Командование прилагало усилия для исправления положения с питанием военнослужащих, виновных снижали в должности и воинским звании, отправляли под трибунал. В приказах наркома обороны неоднократно отмечались “факты плохой организации питания бойцов и несоветского отношения к сохранению и расходованию продовольствия”. Указывалось, что питание бойцов “в ряде частей, несмотря на полное наличие продуктов на складах и базах, организовано плохо; имеется немало случаев, когда воры и мошенники безнаказанно обкрадывают красноармейцев, выдавая им хлеба меньше положенной нормы, закладывая в котел неполное количество положенных по раскладке продуктов”. Чтобы улучшить питание бойцов и командиров, приходилось использовать местные возможности по заготовке овощей. В воинских частях и соединениях создавались собственные подсобные хозяйства, при этом в некоторых армиях посевы достигали тысячи гектаров39.

Военнослужащие и сами искали собственные пути выживания. Традиционно солдат стремился находиться поближе к кухне. Наряды на кухню, обычно нежелательные в мирное время вследствие необходимости выполнения тяжелой и грязной работы, порой становились пределом мечтаний для военнослужащих тыловых частей. Характеризуя свое двухмесячное пребывание в Тесницких лагерях, Л. Г. Андреев отмечал, что “только два-три раза я был сыт, да и то не впрок – объедался. Это были дни нарядов на кухне… вконец изголодавшиеся, мы ели не разбирая и не задумываясь о последствиях – знали, что завтра снова наступит мучительное ощущение. Да, мучительное, ведь знаешь, что ничем не удовлетворишь себя”. Казармы Казани запомнились ему тем, что “не был голоден за два месяца только один раз: был в наряде на кухне и там объелся, а потом мучился с животом”40.

При наличии денег бойцы и командиры покупали продукты в системе военторга и гражданских магазинах. В лагерях под Ногинском “можно было иногда доставать хлеб в ларьке, хотя очереди за ним были колоссальные. Я чаще всего использовал то, что у меня были деньги: платил, и мне доставали хлеб”. Курсанты 2-го Владивостокского военно-пехотного училища, располагавшегося в Комсомольске-на-Амуре, во время лыжной подготовки проложили маршрут невдалеке от магазина, полки которого были заполнены исключительно крабовыми консервами. Крабами сдабривали утреннюю порцию перловой или овсяной каши41.
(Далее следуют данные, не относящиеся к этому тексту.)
-- ==== Sys2Proof/Certificates/Slice0/Obligations.lean ====
section
/-! DEFINITION. The statements for the provers. Where a statement says `s.untraced`, no trace event can
be detected; the statements on tracing say what is added where one is. -/

open Sys2Proof Sys2Proof.Machine

/-! Encoding. -/

/-- Decoding the words of any instruction gives the instruction back, with every operand at every
value that its field admits, and the first word says whether a second follows; so does the decoder on
the bytes of the words in little-endian order, which leaves the bytes after them. -/
def Obligations.DecodeEncode : Prop :=
  ∀ i : Instr, (∃ w rest, encode i = w :: rest ∧ decode w (rest.headD 0) = .ok i ∧
    hasSecondWord w = !rest.isEmpty ∧ rest.length ≤ 1) ∧
    ∀ after : List Byte,
      decodeBytes ((encode i).flatMap (bytesOfWord false) ++ after) = .ok (i, after)

/-- No encoding falls through to a neighbour: an instruction decoded from a word has the opcode of
that word, bits 31:24, and in the REG format also bits 10:7. That the opcode lies there, and that the
opcode bytes 40H to 7FH are the REG format, is log 7 (PRESUMED: R161 and R162 take it from general
knowledge). -/
def Obligations.DecodedOpcode : Prop :=
  ∀ (w d : Word) (i : Instr), decode w d = .ok i →
    ((encode i).headD 0).extractLsb' 24 8 = w.extractLsb' 24 8 ∧
    (0x40 ≤ opByte w → opByte w < 0x80 →
      ((encode i).headD 0).extractLsb' 7 4 = w.extractLsb' 7 4)

/-- Words written out from the encoding tables of the spec decode to their instructions. The places of
the fields in the words are log 7 (PRESUMED: the spec takes them from general knowledge). -/
def Obligations.DecodeKnownWords : Prop :=
  decode 0x08FFFFF0 0 = .ok (.b 0x3FFFFC false) ∧
  decode 0x3E00FFF0 0 = .ok (.cmpible (.lit 0) (.reg 3) 0x7FC false) ∧
  decode 0x59BE4015 0 = .ok (.addo (.reg 21) (.reg 25) (.reg 23)) ∧
  decode 0x59314983 0 = .ok (.subi (.lit 3) (.reg 5) (.reg 6)) ∧
  decode 0x6341C006 0 = .ok (.sdma (.reg 6) (.reg 7) (.reg 8)) ∧
  decode 0x61588108 0 = .ok (.atadd (.reg 8) (.reg 2) (.reg 11)) ∧
  decode 0x84003400 0x10 = .ok (.bx (.regDisp 0 0x10))

/-- A MEM word whose addressing mode is 0110, or whose scale code is above 4 in a mode that scales an
index, is rejected by name and raises OPERATION.INVALID_OPCODE; in the modes that scale nothing every
scale code decodes (the spec's decision D26). That the mode lies in bits 13:10 and the scale in bits 9:7
is log 7 (PRESUMED), that the instruction after such a word lies `s.fetch.len` bytes on the model's choice
(log 30). -/
def Obligations.ReservedAddressingRejected : Prop :=
  ∀ w d : Word, opByte w ∈ [0x80, 0x82, 0x84, 0x85, 0x86, 0x88, 0x8A, 0x8C, 0x90, 0x92, 0x98, 0x9A,
      0xA0, 0xA2, 0xB0, 0xB2, 0xC0, 0xC2, 0xC8, 0xCA] →
    (w.extractLsb' 10 4 = 6 → decode w d = .error .reservedMode) ∧
    (w.extractLsb' 10 4 = 7 ∨ w.extractLsb' 10 4 = 14 ∨ w.extractLsb' 10 4 = 15 →
      4 < (w.extractLsb' 7 3).toNat → decode w d = .error .reservedScale) ∧
    (w.extractLsb' 10 4 ∈ [4#4, 5, 12, 13] → ∃ i, decode w d = .ok i) ∧
    ∀ s : State, 0x400 ≤ s.ip.toNat → s.fetch.word = w → s.fetch.second = d →
      decode w d = .error .reservedMode ∨ decode w d = .error .reservedScale →
      s.runNext = takeEarlyFault s.fetch.s .invalidOpcode (s.ip + s.fetch.len)

/-! The step. -/

/-- A step runs the decoded instruction. `t` is the state once the inputs are sampled and no interrupt
is taken; with no reset due, the tables aligned, no trace fault pending, outside internal data RAM, with
the fetched words not written since the last consistency point, the step is the meaning of the
instruction at `t`. -/
def Obligations.StepRunsInstruction : Prop :=
  ∀ (s t : State) (i : Instr), s.resetDue = false → s.tables.aligned = true →
    s.sampleInputs.nmiReady = false →
    (s.sampleInputs.intc.nmiDepth.isSome = true ∧ s.sampleInputs = t) ∨
      (s.sampleInputs.intc.nmiDepth = none ∧ s.sampleInputs.intMode ≠ 3 ∧
        s.sampleInputs.deliver = .quiet t) →
    t.tfp = false → inDataRam t.ip = false → t.icache.fetchingLocked = false →
    t.icache.image.readWord (t.bigEndian t.ip) t.ip = t.readWord t.ip →
    t.icache.image.readWord (t.bigEndian (t.ip + 4)) (t.ip + 4) = t.readWord (t.ip + 4) →
    decode (t.readWord t.ip)
      (if hasSecondWord (t.readWord t.ip) then t.readWord (t.ip + 4) else 0) = .ok i →
    step s = exec i t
Поскольку деньги на покупку продуктов были не у всех, начиналась незаконная обменная торговля, происходили нехитрые натуральные сделки:

________________________________________

“В первый день я не мог есть ни супа, ни каши и поменял их на четыре компота. Оказалось, что существовала отработанная практика обменов. За суп – два компота, за второе – четыре, за хлеб и сахар – второе, или наоборот”42. В. В. Сырцылин, которому в пути надоели вобла и лещ, на полустанках менял их на картофель. В городе он, продав картофель, на вырученные деньги покупал хлеб, часть которого сразу же менял на табак43. Получив продукты на 15 дней пути (колбаса, сельдь, сахар, сухари, чай), младший лейтенант 3. Клейман, страдавший от отсутствия горячей пищи, обменял половину выданной рыбы на крупу. Обмен процветал и в окопах. “Табак на сухари, порция водки на две порции сахару. Прокуратура тщетно боролась с меной”, – вспоминал о “меновой торговлишке” Б. А. Слуцкий44.

В продажу шли и сохранившиеся немногочисленные домашние вещи, и предметы военного обмундирования, амуниции и снаряжения. С. И. Шампаньер сообщал жене: “Я очень рад, что избавился от личных вещей… Теперь и легче стала сумка и немножко поправился – молочко пил, малинку едал, огурчики и лук и все, что можно летом достать в деревне. В общем, из простынь, и маек, и полотенец можно делать съедобные вещи, что иногда труднее сделать, имея деньги”. М. И. Сороцкин, осенью 1942 г. находившийся в учебной части в Муроме, писал жене: “Если тебе нетрудно и есть возможность, Манечка, то пришли мне денег сколько сумеешь. Изредка я покупаю себе здесь помидоры (30 – 35 р. кило), молока (40 р. литр) и кушаю. С хлебом [дело] обстоит плохо”45. Посылки из дома скрашивали меню фронтовиков. Родные вкладывали в них пряники, печенье, колбасу, шоколад, конфеты, сахар, сухари. Именно сухари, наряду с табаком и папиросами, просили прислать наиболее часто. В условиях, когда “жрать хотелось постоянно”, “курение хоть ненадолго притупляло чувство голода”46.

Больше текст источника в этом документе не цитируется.